> _Task to complete_:
Throughout the records below, find the lines with the string "List" and give how many there are, nothing else.

> _Entries supplied_:
■ ■ ■ ■
-- ==== Sys2Proof/Machine/Text.lean ====
section
/-! DEFINITION. The Text unit (11_text_unit.md): loading vocabularies and grammar tables, stream contexts and their requests, and
what sessions ask of it. -/

namespace Sys2Proof.Machine

/-! ### Installed versions (11 R255) -/

def vocabOf (s : State) (model : Nat) : Option Vocab := (mapGet s.txt.vocabs model).map (·.cur)
def grmOf (s : State) (table : Nat) : Option Grm := (mapGet s.txt.grms table).map (·.cur)

/-- The version of a grammar table that a record is bound to. -/
def grmBound (s : State) (r : GrmRec) : Option Grm :=
  match mapGet s.txt.grms r.table with
  | none => none
  | some p => if p.cur.version = r.version then some p.cur else p.old

/-- The plan current for a model program (09 R196). -/
def planOf (s : State) (model : Nat) : Option Plan := (mapGet s.prg.progs model).map (·.cur)

/-- Free values stand for the hits and misses of the vocabulary cache, whose replacement 11 R243 does not state
(notes/assumptions/17.md). -/
def cacheUse (s : State) : State :=
  let (i, s) := nextFree s
  let (j, s) := nextFree s
  cnt (cnt s R.TXT_CACHE_HITS (Config.freeWord i).toNat) R.TXT_CACHE_MISSES (Config.freeWord j).toNat

/-- A refusal that the Text unit reports: an error of its page (11 R259, 02 R27). -/
def refuseTxt (s : State) (b : Blk) (c : Cmd) (code c0 : Nat) : State := refuseWith (recordErr s b 0 0 code) c code c0

/-! ### Loading images (11 R236, R251, R255, R256) -/

/-- Pages of an image: class 4, charged to no tenant (05 R97), written by a Mover entry of kind 0xD from the network. Answers the
state with the load in flight, or the code of the refusal. -/
def loadTable (s : State) (l : TabLoad) : Nat ⊕ State :=
  if !opRoom s 2 0xFFF then .inl E_OP_FULL
  else
    match allocPages s (max 1 (ceilDiv l.image.length 65536)) 0xFFF 4 0 false with
    | none => .inl E_TIER_FULL
    | some (base, s) =>
      let pages := (List.range (max 1 (ceilDiv l.image.length 65536))).map (base + ·)
      let (op, s) := takeOp s {
        kind := 0xD, cls := 2, src := 2, dst := 0, tenant := 0xFFF, object := base * 65536, isSes := false, start := 0,
        todo := pages }
      .inr { s with txt := { s.txt with loads := s.txt.loads ++ [{ l with pages := pages, op := op }] } }

/-- Versions of an image, loads in flight included (11 R255). -/
def loadsOf (s : State) (kind key : Nat) : Nat := (s.txt.loads.filter (fun l => l.kind = kind && l.key = key)).length

def startVocabLoad (c : Cmd) (data : List Byte) (s : State) : State :=
  if !domPlanLoad s c.dom then refuseTxt s .sec c E_SEC_RIGHT 0
  else
    match qpCheck s c.dom (c.f3 32 16) with
    | some e => finishCmd s c e
    | none =>
      let model := hw data 1 0 32
      match parseVocab data c.w4.toNat (match planOf s model with | some p => p.hdr.vocab | none => 0) with
      | .error 1 => refuseTxt s .txt c E_VOCAB_INVALID 1
      | r =>
        if (planOf s model).isNone then refuseTxt s .txt c E_MODEL_UNKNOWN 0
        else if 2 ≤ loadsOf s 0 model + (match mapGet s.txt.vocabs model with | some p => 1 + b2n p.old.isSome | none => 0) then
          refuseTxt s .txt c E_TABLE_BUSY 0
        else
          match r with
          | .error k => refuseTxt s .txt c E_VOCAB_INVALID k
          | .ok v =>
            match loadTable s { cmd := c, kind := 0, key := model, version := v.version, pages := [], image := data, vocab := some v, op := 0 } with
            | .inl e => refuseTxt s .txt c e 0
            | .inr s => s

def startGrmLoad (c : Cmd) (data : List Byte) (s : State) : State :=
  if !domPlanLoad s c.dom then refuseTxt s .sec c E_SEC_RIGHT 0
  else
    match qpCheck s c.dom (c.f3 32 16) with
    | some e => finishCmd s c e
    | none =>
      match parseGrm data c.w4.toNat (vocabOf s) (grmOf s) with
      | .error 1 => refuseTxt s .grm c E_GRM_INVALID 1
      | r =>
        let table := hw data 1 0 16
        let known := mapHas s.txt.grms table || decide (0 < loadsOf s 1 table)
        let tables := ((s.txt.loads.filter (fun l => l.kind = 1)).map (·.key) ++ mapKeys s.txt.grms).eraseDups.length
        if 2 ≤ loadsOf s 1 table + (match mapGet s.txt.grms table with | some p => 1 + b2n p.old.isSome | none => 0) ∨
            (!known ∧ 1024 ≤ tables) then refuseTxt s .grm c E_TABLE_BUSY 0
        else
          match r with
          | .error k => refuseTxt s .grm c E_GRM_INVALID k
          | .ok g =>
            match loadTable s { cmd := c, kind := 1, key := table, version := g.version, pages := [], image := data, grm := some g, op := 0 } with
            | .inl e => refuseTxt s .grm c e 0
            | .inr s => s

/-- The payload of `EV_TABLE_INSTALLED` and `EV_TABLE_RETIRED` (15 Table 15-10). -/
def tableWord (kind key version : Nat) : Nat := key % 2 ^ 32 + version % 2 ^ 16 * 2 ^ 32 + kind % 4 * 2 ^ 48

def tableEvent (s : State) (retired : Bool) (kind key version : Nat) : State :=
  raiseBit s (if kind = 0 then .txt else if kind = 1 then .grm else .gsx) 0 (if retired then 3 else 2)
    (.named (if retired then EV_TABLE_RETIRED else EV_TABLE_INSTALLED) [tableWord kind key version] (planDoms s))

/-- A sealed copy of an image follows its install (09 R195, 11 R255): kind 0xD, Tier H to Tier F. -/
def sealImage (s : State) (pages : List Nat) : State :=
  startOp s {
    kind := 0xD, cls := 2, src := 0, dst := 1, tenant := 0xFFF, object := pages.headD 0 * 65536, isSes := false, start := 0,
    todo := pages }

/-- An older vocabulary or grammar version that nothing is bound to is freed (11 R255). -/
def retireVocab (s : State) (model : Nat) : State :=
  match mapGet s.txt.vocabs model with
  | some { cur := v, old := some o } =>
    if s.txt.engines.any (fun e => e.2.cmd.opcode = 0x34 || e.2.cmd.opcode = 0x35) then s
    else
      let s := freePages s o.pages
      tableEvent { s with txt := { s.txt with vocabs := mapSet s.txt.vocabs model { cur := v } } } true 0 model o.version
  | _ => s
■ ■ ■ ■
> _Answer space_:
4